Speaking at a public lecture in Accra yesterday, on the theme “Protecting Ghana and Ghana’s Emerging Financial Offshore Centre from Money Laundering,” John Hardy QC, a UK Attorney touched on the global effect of money laundering and its attendant effect on Ghana, if pragmatic measures were not put in place to minimize to lowest ebb or completely eradicate its occurrence.
The UK Attorney cautioned that given Ghana’s off-shore ambitions, it is clearly vital that effective regulation, transparency and external monitoring are put in place, if its off-shore centre is not going to be at risk of being a soft touch magnet for a flood of dirty money.
He noted that the issue of money laundering has become an international headache and commended Ghana’s efforts through legislations such as the Anti-Money Laundering Act 2007 (in force from 22 January 2008), Banking Amendment Act 2007 and others in the country’s bid to prevent the transfer of criminal funds in financial systems and also put proper alert mechanisms in place. “If the criminal fraternity cannot profit from their crimes, so the theory goes, they will have much less motive to commit them.” he emphasized.
According to him, because money laundering is an international activity, it can only be restrained and restricted if anti-money laundering is conducted on the basis of international standards, internationally monitored and international co-operation measures which are empowered internationally and simplified so as to work expeditiously and without bureaucratic hindrance.
“One of the principal difficulties in translating international declarations of principle and intent into effective domestic legislation was the tension between the need to promote transparency in banking transactions on the one hand and, on the other, the principle of client confidentiality which bound the banks”, he noted.
According to him the 1990 Recommendation of the Financial Action task Force’s (FATF), recommendations stated that “Countries should ensure that financial institution secrecy laws do not inhibit implementation of the FATF Recommendations.” It also stated among others that there must be the necessary legislation – to criminalise money laundering and secondly, the legislation must also provide for systems and resources to enforce that law.

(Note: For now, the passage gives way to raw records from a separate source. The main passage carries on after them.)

/-! Decoding. -/

/-- Each word, of a class, gives an instruction without a switch marker, and with bit 31 set the same one with it. -/
def decodesAll (c : Cls) (ws : List (Nat × Instr)) : Bool :=
  ws.all fun x => decodeWords c 15 (BitVec.ofNat 32 x.1) 0 matches .ok ⟨_, false, 1⟩ &&
    (decodeWords c 15 (BitVec.ofNat 32 x.1) 0).toOption.map (·.instr) == some x.2 &&
    (decodeWords c 15 (BitVec.ofNat 32 (x.1 + 2 ^ 31)) 0).toOption.map (fun d => (d.instr, d.s)) == some (x.2, true)
/-- Words of class SRR, put together from the fields of 03 Table 3-2. -/
theorem test_decode_srr_1 : decodesAll .srr [
    (0x04B023FF, .sadd 300 17 511), (0x0CB023FF, .ssub 300 17 511), (0x14B023FF, .smul 300 17 511), (0x1CB023FF, .smulhiI 300 17 511),
    (0x24B023FF, .smulhiN 300 17 511), (0x2CB023FF, .sand 300 17 511), (0x34B023FF, .sor 300 17 511), (0x3CB023FF, .sxor 300 17 511),
    (0x44B023FF, .sshl 300 17 511), (0x4CB023FF, .sshr 300 17 511), (0x54B023FF, .ssra 300 17 511), (0x5CB023FF, .sminI 300 17 511),
    (0x64B023FF, .smaxI 300 17 511)] = true := by decide
/-- Words of class SRR, put together from the fields of 03 Table 3-2. -/
theorem test_decode_srr_2 : decodesAll .srr [
    (0x6CB023FF, .seq 300 17 511), (0x74B023FF, .sltI 300 17 511), (0x7CB023FF, .sltN 300 17 511)] = true := by decide
/-- Words of class SRI, put together from the fields of 03 Table 3-2. -/
theorem test_decode_sri_1 : decodesAll .sri [
    (0x00160980, .saddi 5 260 384), (0x08160980, .srsubi 5 260 384), (0x10160980, .smuli 5 260 384), (0x18160980, .sandi 5 260 384),
    (0x20160980, .sori 5 260 384), (0x28160980, .sxori 5 260 384), (0x48160980, .seqi 5 260 384), (0x50160980, .sltiI 5 260 384),
    (0x58160980, .sltiN 5 260 384), (0x60160980, .sminiI 5 260 384), (0x68160980, .smaxiI 5 260 384), (0x3016081F, .sshli 5 260 31),
    (0x3816081F, .sshri 5 260 31)] = true := by decide
/-- Words of class SRI, put together from the fields of 03 Table 3-2. -/
theorem test_decode_sri_2 : decodesAll .sri [
    (0x4016081F, .ssrai 5 260 31), (0x701C051E, .sbfx 7 2 17 14)] = true := by decide
/-- Words of class CTL, put together from the fields of 03 Table 3-3. -/
theorem test_decode_ctl_1 : decodesAll .ctl [
    (0x00000000, .nop), (0x14000000, .ret), (0x18000000, .join), (0x1A000000, .exit), (0x28000000, .fork), (0x2A000000, .rdzv), (0x2C000000, .yield),
    (0x0301ABCD, .movi 257 0xABCD), (0x0501ABCD, .movhi 257 0xABCD), (0x0701012C, .mov 257 300), (0x09000012, .rds 256 .codeva),
    (0x0B2C001A, .wrs .fpm 300), (0x0DABCDEF, .br 0x1ABCDEF)] = true := by decide
/-- Words of class CTL, put together from the fields of 03 Table 3-3. -/
theorem test_decode_ctl_2 : decodesAll .ctl [
    (0x0F2CFFFE, .bz 300 0xFFFE), (0x112C0003, .bnz 300 3), (0x137FFFFF, .call 5 0x3FFFFF), (0x17BFF955, .split 6 0x7FF 0x155),
    (0x1D2C0003, .waitc .gth 300), (0x1E00000D, .barinit 13), (0x2200000D, .barin 13), (0x2400000D, .barwait 13), (0x2600000D, .barsync 13),
    (0x212C002D, .barexp .eng 13 300), (0x2F2C000E, .grow 300 14), (0x30000009, .shrink 9), (0x332C8001, .setix 300 0x8001)] = true := by decide
/-- Words of class VEC, put together from the fields of 03 Table 3-5. -/
theorem test_decode_vec_1 : decodesAll .vec [
    (0x00852B7A, .vadd none .n16x2 .vd 33 18 (.sc 45)), (0x01852B76, .vsub none .i16x2 .vd 33 18 (.sc 45)),
    (0x02852B66, .vmul none .f16x2 .vd 33 18 (.sc 45)), (0x03852B6A, .vfma none .bf16x2 .vd 33 18 (.sc 45)),
    (0x04852B72, .vmin none .n32 .vd 33 18 (.sc 45)), (0x05852B62, .vmax none .f32 .vd 33 18 (.sc 45)),
    (0x0C852B7E, .vshl none .b32 .vd 33 18 (.sc 45)), (0x0D852B6E, .vshr none .i32 .vd 33 18 (.sc 45)),
    (0x0E852B76, .vsra none .i16x2 .vd 33 18 (.sc 45)), (0x0F852B72, .vmulhi none .n32 .vd 33 18 (.sc 45)),
    (0x21852B72, .vdot4 none .n32 .vd 33 18 (.sc 45)), (0x24852B6A, .vpack none .bf16x2 .vd 33 18 (.sc 45)),
    (0x06852017, .vabs none .i16x2 .both 33 18)] = true := by decide
/-- Words of class VEC, put together from the fields of 03 Table 3-5. -/
theorem test_decode_vec_2 : decodesAll .vec [
    (0x07852007, .vneg none .f16x2 .both 33 18), (0x08852B5D, .vand none .va 33 18 (.reg 45)), (0x09852B5D, .vor none .va 33 18 (.reg 45)),
    (0x0A852B5D, .vxor none .va 33 18 (.reg 45)), (0x0B85201C, .vnot none .none 33 18), (0x10152B7B, .vcmp none .n16x2 .le 5 18 (.sc 45)),
    (0x11852B76, .vsel none 5 .vd 33 18 (.sc 45)), (0x12840B7E, .vmov none .vd 33 (.sc 45)), (0x1385279E, .vbcast none .w8 33 18 30),
    (0x1484000E, .vidx none .vd 33), (0x15852A1A, .vcvt none .f32f8 true 6 .vd 33 18), (0x1685201A, .vqcvt none 6 .vd 33 18),
    (0x17852046, .vsfu none .rsq .f16x2 .vd 33 18)] = true := by decide
/-- Words of class VEC, put together from the fields of 03 Table 3-5. -/
theorem test_decode_vec_3 : decodesAll .vec [
    (0x18852B7F, .vshfl none .w4 33 18 (.sc 45)), (0x19852B7F, .vshflup none .w4 33 18 (.sc 45)), (0x1A852B7F, .vshfldn none .w4 33 18 (.sc 45)),
    (0x1B852B7F, .vshflx none .w4 33 18 (.sc 45)), (0x1C85205F, .vvote none .ballot .w16 33 18), (0x1D852092, .vred none .max .n32 .w8 33 18),
    (0x1E85235F, .vscan none .xor true .b32 .w4 33 18), (0x1F85201E, .vpopc none .vd 33 18), (0x2085201E, .vclz none .vd 33 18),
    (0x2285279D, .vtos none .va 33 18 30), (0x2385279E, .vins none .vd 33 18 30), (0x25852019, .vunpk none .n16x2 true 33 18)] = true := by decide
/-- Words of class MEM, put together from the fields of 03 R54. -/
theorem test_decode_mem : decodesAll .mem [
    (0x0249609D, .lds .b128 36 300 (.imm 29)), (0x0639611D, .sts .b8 35 300 (.vec 29)), (0x0A296260, .ldp .b64 34 300 .ix),
    (0x0E39633B, .stp .b16 35 300 (.wrap 6 3)), (0x12052CFD, .sld true .b64 258 300 29), (0x16052CFD, .sst true .b64 258 300 29),
    (0x1A396698, .atom .cas .spSys true 35 300), (0x1E052C52, .atoms .and .shTeam false 258 300), (0x22052C9D, .ldacq .spClus 258 300 29),
    (0x26052C9D, .strel .spClus 258 300 29)] = true := by decide
/-- Words of class MTX, put together from the fields of 03 R56. -/
theorem test_decode_mtx : decodesAll .mtx [
    (0x02F529B8, .mma 5 3 42 20 13 6), (0x06F529B8, .mmas 5 3 42 20 13 6), (0x0AE00000, .mzero 5 3), (0x0CB50000, .mmap (.acc 5) 42),
    (0x13400000, .mbin 13), (0x17400000, .mbwait 13), (0x1B7FFFF0, .mloop 13 0x3FFFF0), (0x1C3FFFF0, .mjmp 0x3FFFF0), (0x20000000, .mend),
    (0x2740ABCD, .mset (.k 13) 0xABCD), (0x2B400000, .mshare 13), (0x2EA00000, .mcpy 5 2)] = true := by decide
/-- Words of class ASY, put together from the fields of 03 R57. -/
theorem test_decode_asy : decodesAll .asy [
    (0x0251EC00, .cpy true true 296 (some 13)), (0x06516E04, .cpymc true 296 258 (some 13)), (0x0A500202, .cpyred false 296 257 none),
    (0x0E516C00, .gathPark 296 (some 13)), (0x0E506E02, .gathTol 296 257 (some 13)), (0x12510000, .scat true 296 none), (0x16040000, .resadd 258),
    (0x1A040000, .resdel 258), (0x22040000, .enq 258), (0x26040000, .qpost 258), (0x1E040202, .resq 257 258)] = true := by decide
/-- Words of class SYS, put together from the fields of 03 R58. -/
theorem test_decode_sys_1 : decodesAll .sys [
    (0x00000000, .modeM), (0x30000000, .snap), (0x34000000, .gbar), (0x040000D0, .modeV 13), (0x0A030208, .seal true 257 258),
    (0x0E030200, .vpin 257 258), (0x12050100, .vunpin 258 257), (0x16030200, .vwait 257 258), (0x18000001, .phacq .team), (0x1C000004, .phrel .sys),
    (0x20000003, .fence .dev), (0x240000A5, .trap 0xA5), (0x280000A5, .brk 0xA5)] = true := by decide
/-- Words of class SYS, put together from the fields of 03 R58. -/
theorem test_decode_sys_2 : decodesAll .sys [
    (0x2E040000, .tagset 258), (0x3A050100, .invrg 258 257)] = true := by decide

“But mere provision is not enough. There must also be genuine and deep-seated political will to enforce the legislation. That will is reflected in the provision of resources and the effectiveness of the court as institutions of enforcement. Hence regulators, investigators and judges all have their part to play. So, too, do compliance officers and those charged with supervising the ethics of the bank and other financial industries.”
He noted that each state needs to utilise its own legislative and enforcement apparatus to make conditions within its borders as unfriendly as possible for money laundering.
These notwithstanding, he said it was worth noting “the creation and resourcing of agencies capable of investigating large amounts of complicated transactions without assistance from the banks and other institutions, that would have involved the establishment of huge, cumbersome, bureaucratic and ineffective organisations at disproportionate expense to the public purse.
Equally, the proscription of money laundering through legislation, without the establishment of effective means of enforcement, would have rendered the legislation toothless and futile.” In the case of Ghana, he noted that “what appears to be a problem in Ghana is a combination of the slow rate of progress, a sense of dithering and a lack of real political will.
That lack of real political will he said “is not confined to one party”. Adding that “antimony laundering should be thrust forward to the top of governmental agenda on non-partisan basis. If that can be done here, Ghana will move forward”.